Raster statistics + SIMD === winning
Recently, the .NET framework 4.6 enabled features that would allow us to leverage SIMD (Single Instruction Multiple Data) capabilities that have been present in our CPUs since the 2000s and deliver faster performance for calculating raster statistics.
We were using the .NET bindings for GDAL to calculate a few simple raster statistics for reporting needs. I got curious as to the kind of performance boost that we could be seeing if we leveraged SIMD for this purpose. So, I created a little console app to explore the performance gains. Here is what i observed.
To start off, we need to check if our CPU supports SIMD instructions. Although, I expect that everyone’s computer will support SIMD, here is simple way to check. Download and run CPU-Z. Keep an eye out for the SSE instructions as shown below.

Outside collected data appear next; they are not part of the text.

-- ==== Sys2Proof/Machine/KdReply.lean ====
section
/-! DEFINITION. Statuses, sense data and unit attention of the KD logical unit (R356, R357). -/

namespace Sys2Proof.Machine

def Dev.onKd (d : Dev) (f : KdSt → KdSt) : Dev := { d with kd := f d.kd }

/-- n bytes whose values the spec leaves open (log 3). -/
def Dev.freeBytes (d : Dev) (n : Nat) : List Byte :=
  (List.range n).map fun i => (Config.freeValue (d.free + i)).setWidth 8

def Dev.drewMany (d : Dev) (n : Nat) : Dev := { d with free := d.free + n }

/-- The value of n bytes of a CDB, most significant first. -/
def cdbField (l : List Byte) (k n : Nat) : Nat := beValue (bytesAt l k n)

/-- A reply is sent. -/
def Dev.kdSend (d : Dev) (r : KdReply) : Dev := d.onKd fun k => { k with replies := r :: k.replies }

/-- GOOD, with data. -/
def Dev.kdGood (d : Dev) (tag : Nat) (data : List Byte) : Dev := (d.event .kd 0 0 [tag]).kdSend ⟨tag, some 0, data, none⟩

/-- CHECK CONDITION with its sense data, which carries the ESN of the status; data that was transferred stands. -/
def Dev.kdCheckWith (d : Dev) (tag : Nat) (data : List Byte) (key asc ascq : Nat) (info : Option Nat) : Dev :=
  let s : KdSense := ⟨key, asc, ascq, info, d.esn⟩
  ((d.event .kd 0 2 [tag, key, asc, ascq]).onKd fun k => { k with sense := s }).kdSend ⟨tag, some 2, data, some s⟩

def Dev.kdCheck (d : Dev) (tag key asc ascq : Nat) : Dev := d.kdCheckWith tag [] key asc ascq none

def keyRecovered : Nat := 1
def keyNotReady : Nat := 2
def keyMedium : Nat := 3
def keyIllegal : Nat := 5
def keyAttention : Nat := 6

/-- Invalid CDB field. -/
def Dev.kdBadField (d : Dev) (tag : Nat) : Dev := d.kdCheck tag keyIllegal 0x24 0

/-- The fixed format, additional length 16, with the ESN in bytes 18 to 23. -/
def senseBytes (s : KdSense) : List Byte :=
  [if s.info.isSome then 0xf0 else 0x70, 0] ++ leBytes 1 s.key ++ beBytes 4 (s.info.getD 0) ++ [16, 0, 0, 0, 0]
    ++ leBytes 1 s.asc ++ leBytes 1 s.ascq ++ [0, 0, 0, 0] ++ leBytes 6 s.esn.toNat

/-- A command of the logical unit: none runs outside KD mode, and none while the host path is quiet; one that arrives during an
entry disturbs it (R341); a unit attention that waits is reported first, but by INQUIRY, REPORT LUNS and REQUEST SENSE. -/
def Dev.kdTask (d : Dev) (t : ScsiTask) (exempt : Bool) (f : Dev → Nat → Dev) : Dev :=
  let tag := t.tag.toNat
  if d.mode ≠ 2 ∨ d.bit Fld.HQ_STATUS_RESETTING ∨ d.bit Fld.HQ_STATUS_QUIESCED then d
  else
    let d := d.onHost fun h => { h with entry := h.entry.map fun p => { p with disturbed := true } }
    match d.kd.attention with
    | some asc => if exempt then f d tag else (d.onKd fun k => { k with attention := none }).kdCheck tag keyAttention asc 0
    | none => f d tag

/-- START STOP UNIT commands that waited for an entry end. -/
def Dev.kdEntryDone (d : Dev) : Dev :=
  d.each d.kd.starting (fun d t => d.kdGood t []) |>.onKd fun k => { k with starting := [] }

end Sys2Proof.Machine
end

Clone the git repo or just download the executable from here. And run the SIMD.exe file with a GeoTIFF file as a parameter. Needless to say, the console app is pretty rudimentary and was written solely to observe SIMD performance gains. I would highly encourage you to clone the repo and explore further if you are interested. The app currently just reads all the raster image into memory and sums all the values to produce a total sum. Not very useful, but i am hoping it can get you started in the right direction to explore further. The amount of code required or in other words to modify your current app to leverage should be manageable and shouldn’t require a complete rewrite. Also, currently the SIMD support in the .NET framework only works under 64-bit and in release mode. That had me stumped for a bit. But, there is very useful “IsHardwareAccelerated” Flag that helps you find out if your vectorized code is actually reaping the benefits of the SIMD hardware.
Raster X size: 28555
Raster Y size: 17939
Raster cell size: 512248145
Total is: 146097271
Time taken: 4568
SIMD accelerated: True
Another Total is: 146097271
Time taken: 1431
Here is the result from a run on a sample raster image. With the SIMD vectors, the execution went from 4568 to 1431 milliseconds. That’s almost 1/3 of the original time. Pretty tempting isn’t it?
The performance measure doesn’t really prove anything and is purely meant to satisfy my own curiosity. Your mileage may vary. To eek out any gains out of using SIMD vectors, you will need to be processing a large enough array that will justify the overhead of creating the SIMD vectors.